UUD 1945, sebagai konstitusi tertinggi di Indonesia tidak menyatakan adanya pengakuan
terhadap DPR dalam posisi tandingan. Saya kira disinilah muasalnya munculnya istilah
Gubernur tandingan dan mungkin kedepan akan ada lagi tangan-tandingan yang lainnya yang
menurut Penulis ini sebagai pelecehan terhadap pemerintahan negara.
Andai saja dari awal pemerintah mampu dengan tegas menolak dan menyatakan dengan
tegas bahwa DPR tandingan atau apapun itu namanya yang mencoba-coba berbuat tandingan
terhadap lembaga atau jabatan negara yang jelas sudah diatur konstitusi sebagai hal yang
inkonstitusional dan dianggap sebagai pelecehan bagi negara serta wajib mendapatkan sanksi,
maka itu akan menjadi pendidikan politik yang baik bagi masyarakat.

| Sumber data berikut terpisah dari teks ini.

-- ==== Sys2Proof/Machine/Bind.lean ====
section
/-! DEFINITION. Bind records, their checks and their refusal (R487 to R490), and the start of a gang, fresh or resumed from
its saved image (R115, R122, R125, R269, R372, R488, R494, R505). -/

namespace Sys2Proof.Machine

/-! ### The bind record (R487) -/

def BindRec.lid (r : BindRec) : Nat := bits r.w0.toNat 63 32
def BindRec.ctx (r : BindRec) : Nat := bits r.w0.toNat 31 24
def BindRec.slot (r : BindRec) : Nat := bits r.w0.toNat 23 19
def BindRec.bslot (r : BindRec) : Nat := bits r.w0.toNat 18 16
def BindRec.wave (r : BindRec) : Nat := bits r.w0.toNat 15 12
def BindRec.role (r : BindRec) : Nat := bits r.w0.toNat 11 9
def BindRec.shadow (r : BindRec) : Bool := bit r.w0.toNat 8
def BindRec.glast (r : BindRec) : Bool := bit r.w0.toNat 7
def BindRec.resume (r : BindRec) : Bool := bit r.w0.toNat 6
def BindRec.blocklin (r : BindRec) : Nat := bits r.w1.toNat 63 32
def BindRec.part (r : BindRec) : Nat := bits r.w1.toNat 31 0
def BindRec.vbase (r : BindRec) : Nat := bits r.w2.toNat 63 53
def BindRec.vcode (r : BindRec) : Nat := bits r.w2.toNat 52 49
def BindRec.wcode (r : BindRec) : Nat := bits r.w2.toNat 48 46
def BindRec.accbase (r : BindRec) : Nat := bits r.w2.toNat 45 39
def BindRec.accn (r : BindRec) : Nat := bits r.w2.toNat 38 32
def BindRec.spbase (r : BindRec) : Nat := bits r.w2.toNat 31 24
def BindRec.obbase (r : BindRec) : Nat := bits r.w2.toNat 23 18
def BindRec.stbase (r : BindRec) : Nat := bits r.w2.toNat 17 11
def BindRec.entry (r : BindRec) : Nat := bits r.w3.toNat 31 0

/-- A reserved field of the record is nonzero (R11, R487). -/
def BindRec.reservedBad (r : BindRec) : Bool :=
  bits r.w0.toNat 5 0 != 0 || bits r.w2.toNat 10 0 != 0 || bits r.w3.toNat 63 32 != 0

/-- Registers of the wave, and its allotment in granules of 512 bytes (R119). -/
def BindRec.vregs (r : BindRec) : Nat := 8 * (r.vcode + 1)
def BindRec.granules (r : BindRec) : Nat := 2 ^ (r.wcode + 4) * r.vregs * 4 / 512

/-- The number by which the model names the crew of a block: CREW, or the handle of a particle (R371, R505). -/
def State.crewNo (s : State) (lid blocklin part : Nat) : Nat :=
  if s.isParticle lid then part else blocklin / crewSizeOf (s.record lid)

/-- The first record of a gang. -/
def Gang.head (g : Gang) : BindRec := g.recs.headD { core := g.core, w0 := 0, w1 := 0, w2 := 0, w3 := 0 }
def State.gangCrew (s : State) (g : Gang) : Nat := s.crewNo g.lid g.blocklin g.head.part

/-! ### What a core holds (R119, R251) -/

/-- What a bind record takes. -/
def BindRec.share (r : BindRec) : Resident :=
  { slot := r.slot, ctx := r.ctx, v := (r.vbase, r.granules), acc := (r.accbase, r.accn) }

/-- The slots of a core in use: waves, those whose wave has ended before its block, spawn-pool reservations, and records of gangs
not yet bound. -/
def State.residents (s : State) (core : Nat) : List Resident :=
  let grans (w v : Nat) : Nat := w * v * 4 / 512
  let waves := s.waves.filterMap fun p =>
    if coreOfWave p.1 = core ∧ p.2.role ≠ 4 then some (p.2.share p.1) else none
  let gone := s.blocks.flatMap fun b => if b.1 / 8 = core then b.2.gone else []
  let pools := s.blocks.flatMap fun b =>
    if b.1 / 8 = core then
      b.2.pool.map fun p =>
        { slot := p.slot, ctx := b.2.ctx, v := (p.vbase, grans (widthOf (s.record b.2.lid)) b.2.poolV), acc := (p.accbase, p.accs) }
    else []
  let gangs := s.gangs.flatMap fun g =>
    if g.core = core then
      g.recs.map BindRec.share
    else []
  waves ++ gone ++ pools ++ gangs

/-- Two ranges, each as first and count, share a place. -/
def clash (a b : Nat × Nat) : Bool := a.2 != 0 && b.2 != 0 && meets a.1 a.2 b.1 b.2

/-- The scratchpad, operand-buffer and stand ranges of a block, in 4, 4 and 64 KiB units. -/
def sharesOf (l : List W64) (sp ob st : Nat) : List (Nat × Nat) :=
  [(sp, scratchOf l / 4096), (ob, obufOf l / 4096), (st, standOf l / 65536)]

/-- The ranges that the other blocks of a core hold. -/
def State.sharesAt (s : State) (core bslot : Nat) : List (List (Nat × Nat)) :=
  (s.blocks.filterMap fun b =>
    if b.1 / 8 = core ∧ b.1 % 8 ≠ bslot then some (sharesOf (s.record b.2.lid) b.2.spbase b.2.obbase b.2.stbase) else none) ++
  (s.gangs.filterMap fun g =>
    if g.core = core ∧ g.bslot ≠ bslot then some (sharesOf (s.record g.lid) g.head.spbase g.head.obbase g.head.stbase)
    else none)

/-- Sizes of a core's memories in the same units; the stand by CANCFG.STANDMB (R251, R399). -/
def State.shareLimits (s : State) (core : Nat) : List Nat :=
  [256, 64, 16 * bits (s.die (dieOfCore core)).cancfg.toNat 3 0]

/-! ### The checks (R489) -/

/-- LAUNCHID names a started launch of CTX whose scope includes the die. -/
def State.recLaunch (s : State) (r : BindRec) : Bool :=
  match s.launch r.lid with
  | some l => l.ctx == r.ctx && inScope l.words (dieOfCore r.core)
  | none => false

/-- The fields agree with the launch record for ROLE. -/
def recAgrees (l : List W64) (r : BindRec) : Bool :=
  let entries := (List.range (nrolesOf l)).map (roleEntry l)
  r.wcode == recField l 0x18 37 35 && r.accn == accsOf l &&
    if r.role = 4 then r.vcode == recField l 0x18 18 15 && entries.contains r.entry
    else
      let first := ((List.range r.role).map (roleWaves l)).sum
      decide (r.role < nrolesOf l) && r.vcode == bits (roleWord l r.role) 31 28 && r.entry == roleEntry l r.role &&
        decide (first ≤ r.wave ∧ r.wave < first + roleWaves l r.role)

/-- The gang that a record joins. -/
def State.gangAt (s : State) (core bslot : Nat) : Option Gang := s.gangs.find? fun g => g.core == core && g.bslot == bslot

/-- The record belongs to the block of the gang, whose block-wide fields it repeats (R487). -/
def Gang.takes (g : Gang) (r : BindRec) : Bool :=
  let h := g.head
  g.lid == r.lid && g.blocklin == r.blocklin && g.shadow == r.shadow && g.resume == r.resume && !g.glast && h.part == r.part &&
    h.spbase == r.spbase && h.obbase == r.obbase && h.stbase == r.stbase && g.recs.all fun x => x.role == 4 || x.wave != r.wave || r.role == 4

/-- BSLOT is free, or belongs to the record's block. -/
def State.recBslot (s : State) (r : BindRec) : Bool :=
  match s.gangAt r.core r.bslot with
  | some g => g.takes r
  | none => (s.block (blockKey r.core r.bslot)).isNone

/-- The blocks of a crew lie on distinct cores of one cluster, a TWIN pair on cores c and c XOR 1. -/
def State.recPlace (s : State) (r : BindRec) : Bool :=
  let crew := s.crewNo r.lid r.blocklin r.part
  (!r.shadow || s.isTwin r.lid) &&
    s.gangs.all fun g =>
      if g.lid ≠ r.lid ∨ s.gangCrew g ≠ crew ∨ (g.core = r.core ∧ g.bslot = r.bslot) then true
      else
        g.core / 8 == r.core / 8 &&
          if g.blocklin = r.blocklin then g.shadow != r.shadow && g.core == twinCore r.core else g.core != r.core

/-- PART names a ready particle of the die and launch, whose INDEX is the block's BLOCK (R505), or one that was saved. -/
def State.recPart (s : State) (r : BindRec) : Bool :=
  match (s.launch r.lid).bind (·.round) with
  | none => true
  | some x => bits r.part 31 30 == dieOfCore r.core && (s.particle (handleKey r.part)).index == r.blocklin &&
      if r.resume then Tbl.mem s.saves (crewKey r.lid r.part) else x.unbound.any fun b => b.handle == r.part

/-- The last record of a block completes it: every role wave and every pool reservation has its record (R252). -/
def recWhole (l : List W64) (recs : List BindRec) : Bool :=
  (recs.filter fun r => r.role != 4).length == roleWavesAll l && (recs.filter fun r => r.role == 4).length == spwavesOf l

/-- Wave slots that a context holds on a die. -/
def State.slotsHeld (s : State) (ctx die : Nat) : Nat :=
  ((List.range 64).map fun c => ((s.residents (64 * die + c)).filter fun x => x.ctx == ctx).length).sum

/-- Every condition of R489 but the quota. -/
def State.recPasses (s : State) (r : BindRec) : Bool :=
  let l := s.record r.lid
  let res := s.residents r.core
  let mine := sharesOf l r.spbase r.obbase r.stbase
  let recs := (match s.gangAt r.core r.bslot with | some g => g.recs | none => []) ++ [r]
  !r.reservedBad && s.recLaunch r && decide (r.role ≤ 4) && !(res.any fun x => x.slot == r.slot) && s.recBslot r &&
    recAgrees l r && decide (r.vbase + r.granules ≤ 1536) && !(res.any fun x => clash x.v (r.vbase, r.granules)) &&
    decide (r.accbase + r.accn ≤ 64) && !(res.any fun x => clash x.acc (r.accbase, r.accn)) &&
    ((mine.zip (s.shareLimits r.core)).all fun p => decide (p.1.1 + p.1.2 ≤ p.2)) &&
    ((s.sharesAt r.core r.bslot).all fun x => (mine.zip x).all fun p => !clash p.1 p.2) &&
    s.recPlace r && s.recPart r && (!r.glast || recWhole l recs)

/-- The cause for which a record is refused, as a freeze notice gives it (R532): 1 a bind refused, 4 the quota. -/
def State.refusal (s : State) (r : BindRec) : Option Nat :=
  if !s.recPasses r then some 1
  else if bits (s.ctx r.ctx).word2.toNat 27 16 ≤ s.slotsHeld r.ctx (dieOfCore r.core) then some 4
  else none

/-! ### SLOTWR (R489, R490, R492) -/

/-- The hart of a die runs: its image has been verified, and it is not frozen (R490, R529). -/
def State.hartRuns (s : State) (die : Nat) : Bool := s.sec.running.contains (2 + die) && !(s.die die).hartFrozen && !(s.die die).inReset

/-- The gang is of the record's block: leader and shadow of a TWIN block are one (R277, R488). -/
def State.sameBlock (s : State) (r : BindRec) (g : Gang) : Bool :=
  g.lid == r.lid && g.blocklin == r.blocklin && (s.isTwin r.lid || (g.core == r.core && g.shadow == r.shadow))

/-- Refuse a record: the accepted records of its block are discarded and the hart is frozen (R490, R532). -/
def State.refuseRec (s : State) (r : BindRec) (cause : Nat) : State :=
  let die := dieOfCore r.core
  let lost := s.gangs.filter (s.sameBlock r)
  let s := { s with gangs := s.gangs.filter fun g => !lost.contains g }
  let s := lost.foldl (fun s g => s.clearBusy (blockKey g.core g.bslot)) s
  let s := s.modDie die fun d => { d with hartFrozen := true }
  (s.modCore r.core fun c => { c with slotRefused := true }).notice (freezeNotice 3 cause 0xFF (die * 2 ^ 14) 0)

/-- Accept a record into the gang of its block. -/
def State.acceptRec (s : State) (r : BindRec) : State :=
  let s := s.modCore r.core fun c => { c with slotRefused := false }
  let here (g : Gang) : Bool := g.core == r.core && g.bslot == r.bslot
  if s.gangs.any here then
    let add (g : Gang) : Gang := if here g then { g with glast := r.glast, recs := g.recs ++ [r] } else g
    { s with gangs := s.gangs.map add }
  else
    let g : Gang := { core := r.core, bslot := r.bslot, lid := r.lid, blocklin := r.blocklin, shadow := r.shadow,
                      resume := r.resume, glast := r.glast, recs := [r] }
    { s with gangs := s.gangs ++ [g] }

/-- SLOTWR: one bind record (R487 to R490). -/
def execSlotwr (core : Nat) (w0 w1 w2 w3 : W64) (s : State) : Host.Outcome State Fault Refusal :=
  onCore core (onEvent "SLOTWR" (
    if !s.hartRuns (dieOfCore core) then none
    else
      let r : BindRec := { core := core, w0 := w0, w1 := w1, w2 := w2, w3 := w3 }
      some (match s.refusal r with
        | some cause => s.refuseRec r cause
        | none => s.acceptRec r)))

/-! ### Timed waits across a move (R125) -/

/-- Rewrite the cycle that a wait names. -/
def Wait.onCycle (f : Nat → Nat) : Wait → Wait
  | .sleep n => .sleep (f n)
  | .promise t n => .promise t (f n)
  | .region r p (some n) => .region r p (some (f n))
  | w => w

Sayangnya hal itu tidak terjadi . penulis menganggap situasi ini berbahaya bila dibiarkan ,
pemerintah harus mendidik masyarakat dengan pendidikan politik yang baik, dengan
menunjukan secara jelas , tegas dan nyata, tentang bagaimana cara mengelola negara,
bagaiamana pembagian kekuasaan dalam negara terbagi, bagaimana lembaga-lembaga negara ini
bekerja, bagaiman cara para aparatur negara /pejabat negara sebaiknya berperilaku yang sesuai
dengan konstitusi. Untuk selanjutnya pemerintah harus bisa menegaskan keberadaan sanksi
bilamana terjadi pelanggaran terhadap konstitusi .
Pembiaran secara sengaja terhadap pelanggaran konstitusi oleh pemimpin negara dapat
mempengaruhi pola pikir masyarakat untuk menganggap wajar sesuatu yang salah. Dosa terbesar
adalah
memaksa masyarakat untuk menerima pembenaran atas kesalahan-kesalahan yang
dilakukan oleh pemerintah , aparat dan pejabat negara dan menganggap kesalahan masyarakat
sebagai sesuatu yang patut dibesar-besarkan. Semoga kedepan pemerintah lebih tegas dalam
memegang amanah konstitusi dan menjalankan konstitusi sesuai dengan konstitusi itu sendiri.